How many lines in the listing below include the word "namespace"? Reply with the count alone.

EXTRACTED MATERIAL:
■ ■ ■ ■ ■ ■ ■

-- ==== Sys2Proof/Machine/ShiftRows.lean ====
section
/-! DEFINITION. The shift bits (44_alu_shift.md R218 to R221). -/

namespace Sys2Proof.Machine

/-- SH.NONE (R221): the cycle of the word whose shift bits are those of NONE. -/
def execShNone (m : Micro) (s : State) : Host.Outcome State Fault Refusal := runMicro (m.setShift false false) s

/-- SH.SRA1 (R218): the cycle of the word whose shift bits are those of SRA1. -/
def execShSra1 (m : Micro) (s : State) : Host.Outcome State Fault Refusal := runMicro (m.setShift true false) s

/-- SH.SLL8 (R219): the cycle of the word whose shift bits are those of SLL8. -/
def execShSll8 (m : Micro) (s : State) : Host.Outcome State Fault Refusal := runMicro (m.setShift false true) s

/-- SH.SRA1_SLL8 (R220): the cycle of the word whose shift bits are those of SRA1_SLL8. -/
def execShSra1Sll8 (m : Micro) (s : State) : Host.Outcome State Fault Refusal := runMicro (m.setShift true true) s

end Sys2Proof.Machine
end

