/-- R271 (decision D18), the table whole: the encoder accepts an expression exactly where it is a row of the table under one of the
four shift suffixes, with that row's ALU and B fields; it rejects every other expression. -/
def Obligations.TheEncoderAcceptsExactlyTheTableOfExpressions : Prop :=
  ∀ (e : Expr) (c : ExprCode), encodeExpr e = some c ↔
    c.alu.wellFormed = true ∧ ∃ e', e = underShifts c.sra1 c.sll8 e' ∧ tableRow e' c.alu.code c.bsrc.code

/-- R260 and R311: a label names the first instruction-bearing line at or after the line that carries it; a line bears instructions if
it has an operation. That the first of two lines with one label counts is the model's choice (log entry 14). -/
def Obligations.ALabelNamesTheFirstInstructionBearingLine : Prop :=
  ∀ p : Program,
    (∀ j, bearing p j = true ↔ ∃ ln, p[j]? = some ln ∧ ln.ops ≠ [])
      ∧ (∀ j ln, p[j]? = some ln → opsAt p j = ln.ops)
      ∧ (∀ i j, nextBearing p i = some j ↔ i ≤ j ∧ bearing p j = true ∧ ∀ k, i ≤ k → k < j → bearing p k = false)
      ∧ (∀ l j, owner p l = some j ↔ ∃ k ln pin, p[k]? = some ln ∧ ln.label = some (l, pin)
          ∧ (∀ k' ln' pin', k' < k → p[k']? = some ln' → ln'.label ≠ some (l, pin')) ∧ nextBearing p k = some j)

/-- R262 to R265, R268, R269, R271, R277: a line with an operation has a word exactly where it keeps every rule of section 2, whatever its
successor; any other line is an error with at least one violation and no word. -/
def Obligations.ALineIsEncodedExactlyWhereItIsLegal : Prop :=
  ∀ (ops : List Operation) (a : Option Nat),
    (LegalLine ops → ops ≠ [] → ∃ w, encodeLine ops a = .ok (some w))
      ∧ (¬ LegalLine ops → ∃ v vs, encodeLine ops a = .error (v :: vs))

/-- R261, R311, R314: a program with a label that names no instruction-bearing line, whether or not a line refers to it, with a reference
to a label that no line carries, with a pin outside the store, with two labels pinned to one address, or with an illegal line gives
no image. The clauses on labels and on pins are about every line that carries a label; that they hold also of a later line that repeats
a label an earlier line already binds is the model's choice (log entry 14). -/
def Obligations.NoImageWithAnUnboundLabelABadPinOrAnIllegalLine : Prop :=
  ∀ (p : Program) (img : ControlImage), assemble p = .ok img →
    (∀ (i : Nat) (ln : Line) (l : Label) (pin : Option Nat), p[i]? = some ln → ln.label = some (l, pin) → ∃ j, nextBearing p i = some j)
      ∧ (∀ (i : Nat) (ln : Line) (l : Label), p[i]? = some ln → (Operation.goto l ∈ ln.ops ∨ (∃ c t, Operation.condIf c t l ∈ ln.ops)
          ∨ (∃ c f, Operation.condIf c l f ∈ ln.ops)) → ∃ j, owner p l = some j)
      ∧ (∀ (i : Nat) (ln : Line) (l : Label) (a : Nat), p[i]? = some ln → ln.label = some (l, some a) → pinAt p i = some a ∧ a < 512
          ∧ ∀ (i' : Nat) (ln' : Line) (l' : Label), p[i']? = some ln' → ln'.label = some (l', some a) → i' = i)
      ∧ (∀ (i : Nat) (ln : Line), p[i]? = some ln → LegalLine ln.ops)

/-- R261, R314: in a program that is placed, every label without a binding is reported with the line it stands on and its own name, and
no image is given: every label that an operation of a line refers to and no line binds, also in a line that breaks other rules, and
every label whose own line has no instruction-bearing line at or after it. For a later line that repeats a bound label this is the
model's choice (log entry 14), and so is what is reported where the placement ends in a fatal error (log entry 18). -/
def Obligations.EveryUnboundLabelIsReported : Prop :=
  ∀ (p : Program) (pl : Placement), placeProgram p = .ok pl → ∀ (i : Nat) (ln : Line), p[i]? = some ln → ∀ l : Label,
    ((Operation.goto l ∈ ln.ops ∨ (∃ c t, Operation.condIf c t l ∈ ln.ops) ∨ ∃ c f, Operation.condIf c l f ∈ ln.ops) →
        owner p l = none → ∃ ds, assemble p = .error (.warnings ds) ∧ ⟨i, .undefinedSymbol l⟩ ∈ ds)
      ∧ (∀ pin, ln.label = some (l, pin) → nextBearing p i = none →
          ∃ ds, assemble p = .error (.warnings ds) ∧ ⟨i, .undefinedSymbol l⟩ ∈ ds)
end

■ ■ ■ ■ ■ ■ ■

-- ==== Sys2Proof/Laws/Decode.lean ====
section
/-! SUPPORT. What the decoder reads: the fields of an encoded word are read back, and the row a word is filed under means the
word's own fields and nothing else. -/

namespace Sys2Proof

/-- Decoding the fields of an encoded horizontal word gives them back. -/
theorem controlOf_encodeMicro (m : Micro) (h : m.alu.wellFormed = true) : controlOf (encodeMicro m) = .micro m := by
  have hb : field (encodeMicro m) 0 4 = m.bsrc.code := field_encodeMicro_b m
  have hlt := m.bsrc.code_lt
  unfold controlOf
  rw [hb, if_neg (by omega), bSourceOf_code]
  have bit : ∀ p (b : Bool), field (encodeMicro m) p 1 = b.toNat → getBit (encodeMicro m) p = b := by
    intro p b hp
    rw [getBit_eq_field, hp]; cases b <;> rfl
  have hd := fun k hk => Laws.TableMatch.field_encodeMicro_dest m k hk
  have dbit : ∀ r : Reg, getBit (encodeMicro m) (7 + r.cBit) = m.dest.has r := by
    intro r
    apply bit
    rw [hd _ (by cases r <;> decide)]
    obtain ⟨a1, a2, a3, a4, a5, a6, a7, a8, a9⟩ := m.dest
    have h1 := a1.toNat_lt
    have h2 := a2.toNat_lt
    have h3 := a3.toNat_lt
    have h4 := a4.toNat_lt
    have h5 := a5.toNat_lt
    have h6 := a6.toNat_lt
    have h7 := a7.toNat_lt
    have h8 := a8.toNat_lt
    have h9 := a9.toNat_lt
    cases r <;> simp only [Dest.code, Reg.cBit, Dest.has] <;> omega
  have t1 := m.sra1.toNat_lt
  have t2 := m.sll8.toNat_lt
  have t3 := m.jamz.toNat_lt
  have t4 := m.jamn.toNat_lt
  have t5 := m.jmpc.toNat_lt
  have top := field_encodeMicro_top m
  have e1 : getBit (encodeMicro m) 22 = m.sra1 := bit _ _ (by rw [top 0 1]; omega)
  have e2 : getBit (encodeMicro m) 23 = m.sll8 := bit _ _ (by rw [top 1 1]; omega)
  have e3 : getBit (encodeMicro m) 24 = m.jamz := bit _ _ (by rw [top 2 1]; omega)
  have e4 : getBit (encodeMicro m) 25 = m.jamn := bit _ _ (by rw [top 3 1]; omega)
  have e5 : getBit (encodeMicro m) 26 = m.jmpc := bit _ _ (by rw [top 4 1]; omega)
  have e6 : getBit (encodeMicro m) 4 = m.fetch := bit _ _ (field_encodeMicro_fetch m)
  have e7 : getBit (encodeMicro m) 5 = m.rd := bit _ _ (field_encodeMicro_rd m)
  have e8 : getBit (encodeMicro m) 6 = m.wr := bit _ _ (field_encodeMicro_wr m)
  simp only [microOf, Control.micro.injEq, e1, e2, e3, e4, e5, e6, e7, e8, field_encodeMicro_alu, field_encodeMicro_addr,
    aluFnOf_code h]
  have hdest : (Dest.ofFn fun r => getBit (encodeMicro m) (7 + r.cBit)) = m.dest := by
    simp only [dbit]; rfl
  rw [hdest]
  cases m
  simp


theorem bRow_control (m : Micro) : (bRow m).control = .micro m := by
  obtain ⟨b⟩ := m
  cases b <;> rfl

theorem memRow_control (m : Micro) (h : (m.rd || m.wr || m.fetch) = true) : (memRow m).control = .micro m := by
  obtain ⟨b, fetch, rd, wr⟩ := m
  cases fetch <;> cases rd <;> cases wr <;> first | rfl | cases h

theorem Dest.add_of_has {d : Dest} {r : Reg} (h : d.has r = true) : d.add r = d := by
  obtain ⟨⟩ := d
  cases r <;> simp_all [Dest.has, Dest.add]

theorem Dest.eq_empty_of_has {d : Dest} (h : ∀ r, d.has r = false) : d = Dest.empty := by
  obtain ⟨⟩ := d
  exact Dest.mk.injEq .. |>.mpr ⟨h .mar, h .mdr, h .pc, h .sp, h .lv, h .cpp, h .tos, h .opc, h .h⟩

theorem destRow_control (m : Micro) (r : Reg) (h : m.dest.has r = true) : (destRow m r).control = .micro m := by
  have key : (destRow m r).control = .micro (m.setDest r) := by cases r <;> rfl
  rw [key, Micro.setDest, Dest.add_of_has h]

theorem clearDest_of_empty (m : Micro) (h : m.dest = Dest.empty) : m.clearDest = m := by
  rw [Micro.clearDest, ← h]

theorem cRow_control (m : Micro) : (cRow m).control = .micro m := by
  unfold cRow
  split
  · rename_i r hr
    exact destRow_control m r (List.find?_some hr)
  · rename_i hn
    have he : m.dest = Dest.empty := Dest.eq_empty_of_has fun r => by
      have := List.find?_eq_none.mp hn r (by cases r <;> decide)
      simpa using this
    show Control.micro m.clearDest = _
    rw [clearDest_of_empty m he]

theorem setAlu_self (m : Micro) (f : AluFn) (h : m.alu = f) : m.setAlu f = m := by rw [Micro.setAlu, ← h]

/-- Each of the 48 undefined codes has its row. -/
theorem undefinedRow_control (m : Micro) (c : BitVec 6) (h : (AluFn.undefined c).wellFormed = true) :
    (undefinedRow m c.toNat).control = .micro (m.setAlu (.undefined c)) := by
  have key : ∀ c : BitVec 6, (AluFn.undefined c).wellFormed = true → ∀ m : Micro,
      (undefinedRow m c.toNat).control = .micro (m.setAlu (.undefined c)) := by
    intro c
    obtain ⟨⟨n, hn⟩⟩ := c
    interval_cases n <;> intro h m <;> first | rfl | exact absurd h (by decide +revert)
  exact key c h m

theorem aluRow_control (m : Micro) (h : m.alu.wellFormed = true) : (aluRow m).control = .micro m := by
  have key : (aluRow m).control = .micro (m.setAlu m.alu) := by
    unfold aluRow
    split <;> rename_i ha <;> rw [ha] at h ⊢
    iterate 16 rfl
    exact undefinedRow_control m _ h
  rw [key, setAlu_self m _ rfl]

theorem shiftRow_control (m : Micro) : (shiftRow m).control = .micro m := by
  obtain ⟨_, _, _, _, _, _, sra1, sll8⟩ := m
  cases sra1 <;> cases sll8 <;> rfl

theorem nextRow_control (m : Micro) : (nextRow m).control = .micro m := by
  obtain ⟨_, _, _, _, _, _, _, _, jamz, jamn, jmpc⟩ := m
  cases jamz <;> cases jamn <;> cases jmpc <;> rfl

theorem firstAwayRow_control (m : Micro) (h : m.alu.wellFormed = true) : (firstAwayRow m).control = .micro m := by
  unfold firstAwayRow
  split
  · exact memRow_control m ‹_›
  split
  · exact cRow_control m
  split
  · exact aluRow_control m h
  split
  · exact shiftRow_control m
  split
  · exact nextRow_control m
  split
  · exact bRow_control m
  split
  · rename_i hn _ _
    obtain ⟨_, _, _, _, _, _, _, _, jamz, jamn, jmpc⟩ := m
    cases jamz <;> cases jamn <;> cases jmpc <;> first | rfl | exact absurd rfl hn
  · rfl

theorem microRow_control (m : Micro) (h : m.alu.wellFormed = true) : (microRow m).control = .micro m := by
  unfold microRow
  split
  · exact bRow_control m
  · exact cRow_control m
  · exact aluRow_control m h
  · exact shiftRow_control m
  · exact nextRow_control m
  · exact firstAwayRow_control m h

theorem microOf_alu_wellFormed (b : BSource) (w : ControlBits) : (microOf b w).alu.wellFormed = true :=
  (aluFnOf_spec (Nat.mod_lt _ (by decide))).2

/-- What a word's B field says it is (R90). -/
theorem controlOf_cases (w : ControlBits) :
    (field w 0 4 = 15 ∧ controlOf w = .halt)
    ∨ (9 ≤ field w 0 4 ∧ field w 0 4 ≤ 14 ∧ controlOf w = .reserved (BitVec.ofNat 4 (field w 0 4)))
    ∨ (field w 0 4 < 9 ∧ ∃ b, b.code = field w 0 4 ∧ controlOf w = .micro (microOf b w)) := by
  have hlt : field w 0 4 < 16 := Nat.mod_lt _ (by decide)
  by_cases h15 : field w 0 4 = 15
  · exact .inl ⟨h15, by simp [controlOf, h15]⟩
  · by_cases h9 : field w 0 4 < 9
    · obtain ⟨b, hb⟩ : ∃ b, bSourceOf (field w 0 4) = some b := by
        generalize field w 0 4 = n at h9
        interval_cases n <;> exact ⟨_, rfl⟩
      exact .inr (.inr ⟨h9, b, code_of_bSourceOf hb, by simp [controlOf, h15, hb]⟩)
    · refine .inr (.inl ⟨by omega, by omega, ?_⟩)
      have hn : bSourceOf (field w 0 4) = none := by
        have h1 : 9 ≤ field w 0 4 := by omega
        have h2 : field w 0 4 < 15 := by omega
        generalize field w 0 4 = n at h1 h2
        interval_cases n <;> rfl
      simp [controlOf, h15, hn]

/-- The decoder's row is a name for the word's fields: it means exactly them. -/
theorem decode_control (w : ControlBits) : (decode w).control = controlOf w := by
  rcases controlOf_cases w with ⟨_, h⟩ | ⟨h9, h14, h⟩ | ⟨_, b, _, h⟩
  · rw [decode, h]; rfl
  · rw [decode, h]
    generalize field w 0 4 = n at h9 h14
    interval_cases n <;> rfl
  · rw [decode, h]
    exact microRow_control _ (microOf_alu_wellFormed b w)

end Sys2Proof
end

■ ■ ■ ■ ■ ■ ■

ANSWER FOR THE TASK:
2